For example, Jaeger and Busch (1984) used a simulation to train judges in a 
three-stage standard-setting operation. After working through the simulation, the judges 
clearly understood their rating task. 

Pulakos (1 986) trained raters in what types of data to focus on, how to interpret the 
data, and how to use the data in formulating judgments. This training yielded more 
reliable (higher inter-rater agreement) and accurate (valid) ratings than no training or 
"incongruent" training (training not tailored to the demands of the rating task). 

This literature suggests that rater training programs should: 

o familiarize judges with the measures that they will be working with, 

o ensure that judges understand the sequence of operations that they must perform, 
and 

o explain how the judges should interpret any normative data that they are given. 

CHOOSING JUDGES 

The choice of judges may have a significant influence on scores. Hambleton and Powell 
(1983) have done an excellent job of identifying many of the issues involved in choosing 
judges. Their recommendations to some common questions are: 
o Should demographic variables be considered when selecting judges? Hambleton and 
Powell argue that demographic variables such as race, sex, age, education, occupation, 
specialty, and willingness to participate should be considered in the selection of judges. 
The composition of the review panel often lends credibility to the overall effort. 
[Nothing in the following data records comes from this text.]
-- ==== Sys2Proof/Machine/Step.lean ====
section
/-! DEFINITION. The step of the block: the command at the front of the queue, or one count of time (log 3). -/

namespace Sys2Proof.Machine

/-- One step: run the command at the front on the state with the queue's rest; with no command waiting, one count of
3.125 ns passes. -/
def step (s : State) : Host.Outcome State Fault Refusal :=
  match s.pending with
  | [] => .next (s.tick)
  | c :: rest => exec c { s with pending := rest }

/-- Put the command that a word spells at the front of the queue; a word that spells none changes nothing. -/
def State.withFetchWord (s : State) (nbits w : Nat) : State :=
  match decodeTableWord nbits w with
  | some c => { s with pending := c :: s.pending }
  | none => s

end Sys2Proof.Machine
end

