-- ==== Sys2Proof/Safety.lean ====
section
/-! DEFINITION. What counts as a safe state and a safe run of the QF, in the terms the statements use. -/

namespace Sys2Proof.Machine

/-- A slice's gates are safe (R49, R53): never both on, and a turn-on that waits for the dead time waits with the other
gate off. -/
def Slice.Safe (x : Slice) : Prop :=
  ¬ (x.hg = true ∧ x.lg = true) ∧
  (∀ t, x.turnOn = some (true, t) → x.lg = false) ∧ (∀ t, x.turnOn = some (false, t) → x.hg = false)

/-- Every channel's gates are safe. -/
def State.GatesSafe (s : State) : Prop := ∀ e ∈ s.chans, e.2.slice.Safe

/-- The part is one that exists (R5): two to eight dies. -/
def State.PartLegal (s : State) : Prop := 2 ≤ s.variant ∧ s.variant ≤ 8

/-- At most eight sessions are open and at most two handshakes run (R448). -/
def State.SessionsBounded (s : State) : Prop := s.net.sessions.length ≤ 8 ∧ s.net.shakes.length ≤ 2

/-- The invariant of every run. -/
def State.Inv (s : State) : Prop := s.PartLegal ∧ s.SessionsBounded ∧ s.GatesSafe

/-- Both gates of a channel are off, none waits to turn on, and its generator unit is stopped. -/
def State.Off (s : State) (c : Nat) : Prop :=
  (s.chan c).slice.hg = false ∧ (s.chan c).slice.lg = false ∧ (s.chan c).slice.turnOn = none ∧
  (s.unit (dieOf c) (localOf c)).running = false

/-- A state that a state with this one behind it may become, whatever commands come: the same part, the same commands
waiting, and the invariant's other clauses kept. -/
structure Kept (s t : State) : Prop where
  variant : t.variant = s.variant
  part : t.sealedPart = s.sealedPart
  pending : t.pending = s.pending
  sessions : s.SessionsBounded → t.SessionsBounded
  gates : s.GatesSafe → t.GatesSafe

/-! ## Parts of the state, and frames -/

/-- A part of the state: a register index with all its subindices and instances, or a field. -/
inductive Part where
  | reg (i : Nat)
  | blob (i : Nat)
  | variant
  | sealedPart
  | vsys
  | fw
  | clock
  | flash
  | flashBlobs
  | chans
  | units
  | slots
  | engines
  | dies
  | descs
  | adcs
  | wins
  | queues
  | groups
  | bldc
  | axes
  | power
  | sup
  | lockbox
  | qm
  | net
  | can
  | sec
  | trail
  | standbyDue
  | sleepLt
  | metNote
  | lastMet
  | metSilent
  | metView
  | metViewAt
  | tag
  | sleepHash
  | waking
  | resetLt
  | resetReq
  | lane
  | flight
  | part
  | banks
  | hot
  | free
  | pending
  deriving DecidableEq, Repr

/-- A register of the dictionary. -/
def Part.isObj : Part → Bool
  | .reg _ | .blob _ => true
  | _ => false

/-- A part of a state is as in another. -/
def State.Same (k : Part) (a s : State) : Prop :=
  match k with
  | .reg i => ∀ j e, s.rd i j e = a.rd i j e
  | .blob i => ∀ j e, s.rdB i j e = a.rdB i j e
  | .variant => s.variant = a.variant
  | .sealedPart => s.sealedPart = a.sealedPart
  | .vsys => s.vsys = a.vsys
  | .fw => s.fw = a.fw
  | .clock => s.clock = a.clock
  | .flash => s.flash = a.flash
  | .flashBlobs => s.flashBlobs = a.flashBlobs
  | .chans => s.chans = a.chans
  | .units => s.units = a.units
  | .slots => s.slots = a.slots
  | .engines => s.engines = a.engines
  | .dies => s.dies = a.dies
  | .descs => s.descs = a.descs
  | .adcs => s.adcs = a.adcs
  | .wins => s.wins = a.wins
  | .queues => s.queues = a.queues
  | .groups => s.groups = a.groups
  | .bldc => s.bldc = a.bldc
  | .axes => s.axes = a.axes
  | .power => s.power = a.power
  | .sup => s.sup = a.sup
  | .lockbox => s.lockbox = a.lockbox
  | .qm => s.qm = a.qm
  | .net => s.net = a.net
  | .can => s.can = a.can
  | .sec => s.sec = a.sec
  | .trail => s.trail = a.trail
  | .standbyDue => s.standbyDue = a.standbyDue
  | .sleepLt => s.sleepLt = a.sleepLt
  | .metNote => s.metNote = a.metNote
  | .lastMet => s.lastMet = a.lastMet
  | .metSilent => s.metSilent = a.metSilent
  | .metView => s.metView = a.metView
  | .metViewAt => s.metViewAt = a.metViewAt
  | .tag => s.tag = a.tag
  | .sleepHash => s.sleepHash = a.sleepHash
  | .waking => s.waking = a.waking
  | .resetLt => s.resetLt = a.resetLt
  | .resetReq => s.resetReq = a.resetReq
  | .lane => s.lane = a.lane
  | .flight => s.flight = a.flight
  | .part => s.part = a.part
  | .banks => s.banks = a.banks
  | .hot => s.hot = a.hot
  | .free => s.free = a.free
  | .pending => s.pending = a.pending

/-- Every part of the state outside a list is as before. -/
def Frame (l : List Part) (a s : State) : Prop := ∀ k, k ∉ l → State.Same k a s

/-- Every hidden part of the state (all but the registers of the dictionary) outside a list is as before: the frame of a
command that may write any object. -/
def FrameHidden (l : List Part) (a s : State) : Prop := ∀ k, k ∉ l → k.isObj = false → State.Same k a s

/-! Of a table, one entry alone may change; of a register, one instance alone. -/

def OnlyChan (c : Nat) (s t : State) : Prop := ∀ x, x ≠ c → t.chan x = s.chan x
def OnlyDie (n : Nat) (s t : State) : Prop := ∀ x, x ≠ n → t.die x = s.die x
def OnlyUnit (die k : Nat) (s t : State) : Prop := ∀ d x, 128 * d + x ≠ 128 * die + k → t.unit d x = s.unit d x
def OnlySlot (die k : Nat) (s t : State) : Prop := ∀ d x, 128 * d + x ≠ 128 * die + k → t.slot d x = s.slot d x
def OnlyEngine (die e : Nat) (s t : State) : Prop := ∀ d x, 16 * d + x ≠ 16 * die + e → t.eng d x = s.eng d x
def OnlyAdc (die u : Nat) (s t : State) : Prop := ∀ d x, 16 * d + x ≠ 16 * die + u → t.adc d x = s.adc d x
def OnlyDrive (a : Nat) (s t : State) : Prop := ∀ x, x ≠ a → t.drive x = s.drive x
def OnlyAxis (a : Nat) (s t : State) : Prop := ∀ x, x ≠ a → t.axis x = s.axis x
def OnlyPort (p : Nat) (s t : State) : Prop := ∀ x, x ≠ p → t.port x = s.port x
def OnlyInstance (i e : Nat) (s t : State) : Prop := ∀ j x, x ≠ e → t.rd i j x = s.rd i j x

/-- Of an engine, the working register d alone changes among the working registers. -/
def Engine.OnlyReg (d : Nat) (x y : Engine) : Prop := ∀ r, r ≠ d → y.reg r = x.reg r

/-- Of an engine, the local state words listed alone change among the words. -/
def Engine.OnlyWords (l : List Nat) (x y : Engine) : Prop := ∀ w, w ∉ l → y.word w = x.word w

/-- Of an engine, one accumulator alone changes of the two. -/
def Engine.OnlyAcc (k : Nat) (x y : Engine) : Prop := (k = 0 → y.acc1 = x.acc1) ∧ (k ≠ 0 → y.acc0 = x.acc0)

/-! ## Commands that are carried out -/

/-- A command answers a next state of which a property holds. -/
def Gives (c : Instr) (s : State) (p : State → Prop) : Prop := ∃ t, exec c s = .next t ∧ p t

/-- Two states differ in the network side alone. -/
def SameButNet (s t : State) : Prop := t = { s with net := t.net }

/-- The state in which a host's request is carried out: nothing handed over yet, the sender's idle time started again. -/
def State.atRequest (s : State) (src : Src) : State := s.clearOut.hear src

/-- A sender's request is executed (R395, R443): it reaches the dictionary and its SEQ is new. -/
structure State.Hears (s : State) (src : Src) : Prop where
  reached : s.clearOut.reached src = true
  served : s.clearOut.serves src = true

/-- A write of a value to an object at a list of instances passes every check of R452. -/
structure State.Accepts (s : State) (src : Src) (i j : Nat) (es : List Nat) (v : Int) (own : State → Nat → Nat) :
    Prop where
  hears : s.Hears src
  passes : (s.atRequest src).writeChecks src i j es v own = none

/-- A write of octets to an object at a list of instances passes every check of R452. -/
structure State.AcceptsBlob (s : State) (src : Src) (i j : Nat) (es : List Nat) (b : List Byte)
    (own : State → Nat → Nat) : Prop where
  hears : s.Hears src
  passes : (s.atRequest src).blobChecks src i j es b own = none

/-- A latch frame with a code arrives on a direction of a link (R31, R508): the first good copy is `w`, which names the
code, and its reserved field is 0. -/
structure State.GetsFrame (s : State) (n : Nat) (dir : Dir) (code : Nat) (a b w : Frame64) : Prop where
  link : s.linkOk n dir = true
  good : goodFrame a b = some w
  code : frameCode w = code
  clear : frameRsv w = 0

/-- A datagram without what its sealing and its frame add: the tag, the encrypted octets, the fields of the VLAN tag (R425,
R449). -/
def Sent.plain (d : Sent) : Sent := { d with enc := false, body := [], tag := [], pcp := 0, vlan := 0 }

/-- One datagram is handed over, with this header and payload. -/
def State.Sends (t : State) (d : Sent) : Prop := t.net.out.map Sent.plain = [d]

/-- A channel is latched, and by a cause (0x6010 subs 1 and 2). -/
def State.LatchedBy (s : State) (c cause : Nat) : Prop := s.latched c = true ∧ s.rd 0x6010 2 c = cause

/-- A controlled stop with a cause: where the DC link was in a state 1 to 5, it is in STOP and shows the cause (R287). -/
def StopsWith (cause : Nat) (s t : State) : Prop :=
  1 ≤ s.linkState → s.linkState ≤ 5 → t.linkState = 6 ∧ t.rd 0x3050 3 dev = cause

/-- The supervisor is in the safe state for a fault code: the state, the code, hold 6, every safe output off and every
contactor open (R325, R367). -/
structure State.InSafeState (s : State) (code : Nat) : Prop where
  state : s.rd 0x4000 1 dev = 2
  fault : s.rd 0x4000 5 dev = code
  hold : bit (s.rdN 0x4000 2 dev) 6 = true
  outputs : ∀ n ∈ [0, 1, 2, 3], (s.sout n).on = false
  contactors : ∀ k ∈ [0, 1, 2, 3], (s.kdrv k).close = false

/-- An engine executes a micro-op of its job: the descriptor's word that the job comes to spells it, and its cycles stay
within W (R115, R116, R124). -/
structure State.Computes (s : State) (die e : Nat) (i : Instr) (j : RunJob) (w : Word) : Prop where
  here : s.fetched die e = some (j, w)
  spells : microOf die e w = i
  within : (s.eng die e).cycles + opCycles (opOf w) ≤ (s.desc die j.desc).w

end Sys2Proof.Machine
end

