-- ==== Sys2Proof/Certificates/Slice0/Obligations.lean ====
section
/-! DEFINITION. What is stated for the provers. A clause `Gives c s p` says that the command c is carried out in the
state s: exec answers a next state of which p holds. `Frame l s t` says that every part of the state but those of l is
in t as it was in s. -/

open Sys2Proof Sys2Proof.Machine

/-- A step runs the command at the front of the queue on the state with the rest; with no command waiting, one count
of time passes. The queue and the count are the model's (log 3). -/
def Obligations.StepRunsTheFrontCommand : Prop :=
  (∀ (c : Instr) (rest : List Instr) (s : State),
    step { s with pending := c :: rest } = exec c { s with pending := rest }) ∧
  ∀ s : State, s.pending = [] → step s = .next s.tick

/-- Power-on reset (R395, R412): nothing runs, line time is 0, the trail is empty, and the registers of each group
read the defaults of the dictionary. -/
def Obligations.ResetValues : Prop :=
  State.reset.vsys = false ∧ State.reset.fw = false ∧ State.reset.clock.lt = 0 ∧ State.reset.trail.entries = [] ∧
  State.reset.pending = [] ∧ State.reset.lane = [] ∧ State.reset.net.sessions = [] ∧
  State.reset.rd 0x1101 1 dev = 10 ∧ State.reset.rd 0x1302 0 dev = 60 ∧ (∀ c < 0x180, State.reset.rd 0x4032 0 c = 60000) ∧
  (∀ n, 1 ≤ n → n ≤ 6 → State.reset.rd 0x2800 1 (siteI n) = 8) ∧ State.reset.rd 0x3060 1 dev = 760 ∧
  State.reset.rd 0x4017 0 dev = 2000 ∧ State.reset.rd 0x6000 5 dev = 255 ∧ State.reset.rd 0x5421 0 dev = 1 ∧
  State.reset.rd 0x1401 1 dev = 1 ∧ State.reset.rd 0x7040 4 dev = 0

/-- The state after power-on reset meets the invariant of every run (R5, R448, R49, R53). -/
def Obligations.ResetMeetsTheInvariant : Prop :=
  State.reset.Inv

/-- Whatever command comes, and when none waits, a step keeps the invariant: a legal part (R5), bounded sessions and
handshakes (R448), and on every channel never both gates on and the dead time kept (R49, R53). -/
def Obligations.EveryStepKeepsTheInvariant : Prop :=
  ∀ s t : State, s.Inv → step s = .next t → t.Inv

/-- The suffix is fixed at manufacture (R8): every step leaves it as it was. -/
def Obligations.TheSuffixNeverChanges : Prop :=
  ∀ s t : State, step s = .next t → t.sealedPart = s.sealedPart

/-- On an S part the seal state is SEALED or ADJUSTMENT after every step from such a state (R6, R239). -/
def Obligations.AnSPartIsSealedOrAdjusted : Prop :=
  ∀ s t : State, s.sealedPart = true → 1 ≤ s.qm.sealSt → s.qm.sealSt ≤ 2 → step s = .next t →
    1 ≤ t.qm.sealSt ∧ t.qm.sealSt ≤ 2

/-- The resets that a request asks for (R411) are carried out within its command: none waits afterwards. Carrying them
out within the command is the model's reading (log 29). -/
def Obligations.NoResetRequestWaits : Prop :=
  ∀ s t : State, s.resetReq = {} → step s = .next t → t.resetReq = {}

/-- A QFn carries channel dies at sites 1 to n − 2 and nowhere else, with no gap (R2). -/
def Obligations.PopulatedSites : Prop :=
  ∀ s : State, (∀ n, s.sitePop n = true ↔ 1 ≤ n ∧ n ≤ s.variant - 2) ∧
    ∀ m n, 1 ≤ m → m < n → s.sitePop n = true → s.sitePop m = true

/-- The global channel number (R13), and the site and local channel read back from it. -/
def Obligations.GlobalChannelNumbers : Prop :=
  ∀ site loc : Nat, 1 ≤ site → site ≤ 6 → loc < 64 →
    chanOf site loc = 64 * (site - 1) + loc ∧ dieOf (chanOf site loc) = site ∧ localOf (chanOf site loc) = loc

/-- The ring of a CAN port (R465): an entry is stored at the producer's place, and carries GAP after a drop; when the
ring is full it is dropped and counted; no unread entry changes. -/
def Obligations.TheCanRingNeverOverwrites : Prop :=
  ∀ (p : Nat) (e : RingEntry) (s : State),
    (∀ k < (s.rdN 0x1418 (p + 1) dev + 65536 - s.rdN 0x1419 (p + 1) dev) % 65536,
      (s.rdN 0x1418 (p + 1) dev + 65536 - s.rdN 0x1419 (p + 1) dev) % 65536 ≤ 4096 →
      lookup? ((s.rdN 0x1419 (p + 1) dev + k) % 4096) ((s.ringPut p e).port p).ring =
        lookup? ((s.rdN 0x1419 (p + 1) dev + k) % 4096) (s.port p).ring) ∧
    ((s.rdN 0x1418 (p + 1) dev + 65536 - s.rdN 0x1419 (p + 1) dev) % 65536 = 4096 →
      ((s.ringPut p e).port p).ring = (s.port p).ring ∧ ((s.ringPut p e).port p).gap = true ∧
      (s.ringPut p e).rd 0x141B (p + 1) dev = (s.rd 0x141B (p + 1) dev + 1) % 2 ^ 32 ∧
      (s.ringPut p e).rd 0x1418 (p + 1) dev = s.rd 0x1418 (p + 1) dev) ∧
    ((s.rdN 0x1418 (p + 1) dev + 65536 - s.rdN 0x1419 (p + 1) dev) % 65536 ≠ 4096 →
      lookup? (s.rdN 0x1418 (p + 1) dev % 4096) ((s.ringPut p e).port p).ring = some { e with gap := (s.port p).gap } ∧
      ((s.ringPut p e).port p).gap = false ∧ (s.ringPut p e).rd 0x1418 (p + 1) dev = (s.rd 0x1418 (p + 1) dev + 1) % 65536)

/-- Whatever the command and the state, exec answers a next state: none ends in a fault or a refusal. A request that
is refused is answered (R444, R452); an event that cannot happen changes nothing (log 4). -/
def Obligations.EveryCommandAnswersANextState : Prop :=
  ∀ (c : Instr) (s : State), ∃ t : State, exec c s = .next t

/-- VSYS, VMET and the resets of the whole device (R395, R529, R201, R531, R226, R410, R411, R412). Derived from these
rules: each clause says when its command is carried out, the state it then answers, and the parts of the state outside
which nothing changes. Some clauses rest on readings or choices of the model: log 29 (a reset is carried out within
its command), 100 (what the QM loses). A reset, a start or a plain write may set any register, so a FrameHidden clause
frames the rest of the state. -/
def Obligations.PowerOnAndWholeDeviceResets : Prop :=
  (∀ (mv : List Nat) (s : State), s.vsys = false → Gives (.vsysValid mv) s fun t =>
    (t.vsys = true ∧ t.fw = false ∧ t.lt = 0 ∧ t.rd 0x1200 1 dev = 5 ∧ t.chans = [] ∧ t.units = []) ∧ FrameHidden [.vsys,
      .fw, .clock, .chans, .units, .slots, .engines, .dies, .descs, .adcs, .wins, .queues, .groups, .bldc, .axes, .power,
      .sup, .lockbox, .net, .can, .sec, .trail, .standbyDue, .sleepLt, .metNote, .lastMet, .metSilent, .metView,
      .metViewAt, .tag, .sleepHash, .waking, .resetLt, .resetReq, .lane, .flight, .banks, .hot, .free] s t) ∧
  (∀ (s : State), s.vsys = true → Gives .vsysInvalid s fun t =>
    (t.vsys = false ∧ t.fw = false ∧ t.lt = 0 ∧ t.chans = [] ∧ t.dies = [] ∧ t.trail = {}) ∧ FrameHidden [.vsys, .fw,
      .clock, .chans, .units, .slots, .engines, .dies, .descs, .adcs, .wins, .queues, .groups, .bldc, .axes, .power,
      .sup, .lockbox, .net, .can, .sec, .trail, .standbyDue, .sleepLt, .metNote, .lastMet, .metSilent, .metView,
      .metViewAt, .tag, .sleepHash, .waking, .resetLt, .resetReq, .lane, .flight, .banks, .hot] s t) ∧
  (∀ (v : Nat) (s : State), s.qm.powered = false → Gives (.vmetPowerOn v) s fun t =>
    (t.qm.powered = true ∧ t.qm.booted = false ∧ t.qm.sites = 0 ∧ t.qm.mask = 0 ∧ t.qm.vioM = decide (bankClass v ≠ 0)) ∧
      Frame [.reg 0x1220, .reg 0x6000, .dies, .qm, .trail] s t) ∧
  (∀ (s : State), s.qm.powered = true → Gives .vmetLoss s fun t =>
    (t.qm.powered = false ∧ t.qm.booted = false ∧ t.qm.sites = 0 ∧ t.qm.leavePower = decide (s.qm.sealSt = 2)) ∧
      Frame [.reg 0x1220, .reg 0x6000, .dies, .qm, .trail] s t) ∧
  (∀ (s : State), s.qmUp = true → Gives .qmWatchdogExpiry s fun t =>
    (t.qm.powered = true ∧ t.qm.booted = false ∧ t.qm.sites = 0 ∧ t.qm.mask = 0 ∧ t.qm.port = none) ∧ Frame [.qm] s t) ∧
  (∀ (s : State), s.qm.powered = true → s.qm.booted = false → Gives .qmBoot s fun t => (t.qmUp = true) ∧ Frame [.qm, .free] s t) ∧
  (∀ (n : Nat) (framed : Bool) (s : State), s.qmUp = true → 1 ≤ n → n ≤ 6 → bit s.qm.sites n = false →
    (∀ t, lookup? n s.qm.probes = some t → t + 1000000000 ≤ s.mclkNow) → Gives (.siteFramingProbe n framed) s fun t =>
    (bit t.qm.sites n = (framed && s.sitePop n) ∧ lookup? n t.qm.probes = some s.mclkNow) ∧ Frame [.qm] s t) ∧
  (∀ (lowNs : Nat) (s : State), s.vsys = true → 1000 ≤ lowNs → Gives (.resetN lowNs) s fun t =>
    (t.fw = false ∧ t.vsys = true ∧ t.rd 0x1200 1 dev = 5 ∧ t.rd 0x1202 2 dev = 1) ∧ FrameHidden [.vsys, .fw, .clock,
      .chans, .units, .slots, .engines, .dies, .descs, .adcs, .wins, .queues, .groups, .bldc, .axes, .power, .sup,
      .lockbox, .net, .can, .sec, .trail, .standbyDue, .sleepLt, .metNote, .lastMet, .metSilent, .metView, .metViewAt,
      .tag, .sleepHash, .waking, .resetLt, .resetReq, .lane, .flight, .hot, .free] s t) ∧
  (∀ (s : State), s.vsys = true → Gives .hubWatchdog s fun t =>
    (t.fw = false ∧ t.vsys = true ∧ t.rd 0x1200 1 dev = 5 ∧ t.rd 0x1202 2 dev = 3) ∧ FrameHidden [.vsys, .fw, .clock,
      .chans, .units, .slots, .engines, .dies, .descs, .adcs, .wins, .queues, .groups, .bldc, .axes, .power, .sup,
      .lockbox, .net, .can, .sec, .trail, .standbyDue, .sleepLt, .metNote, .lastMet, .metSilent, .metView, .metViewAt,
      .tag, .sleepHash, .waking, .resetLt, .resetReq, .lane, .flight, .hot, .free] s t) ∧
  (∀ (src : Src) (v : Nat) (s : State), s.Accepts src 0x1203 1 [dev] v (fun _ _ => aDone) → Gives (.warmReset src v) s fun t =>
    (t.fw = false ∧ t.vsys = true ∧ t.rd 0x1200 1 dev = 5 ∧ t.rd 0x1202 2 dev = 2 ∧ t.resetReq = {}) ∧
      FrameHidden [.vsys, .fw, .clock, .chans, .units, .slots, .engines, .dies, .descs, .adcs, .wins, .queues, .groups,
      .bldc, .axes, .power, .sup, .lockbox, .net, .can, .sec, .trail, .standbyDue, .sleepLt, .metNote, .lastMet,
      .metSilent, .metView, .metViewAt, .tag, .sleepHash, .waking, .resetLt, .resetReq, .lane, .flight, .hot, .free] s t)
o Should expert judges be preferred to representatives from interest groups? The 
authors suggest that, whenever possible, review panels should be composed of both 
experts and representatives from interest groups. 

o Should the review panel split into separate working groups? The authors argue that 
smaller working groups should be formed when the review panel is too large to permit 
effective discussion and when the ratings are going to be compared across groups to 
assess reliability or to cross check validity. 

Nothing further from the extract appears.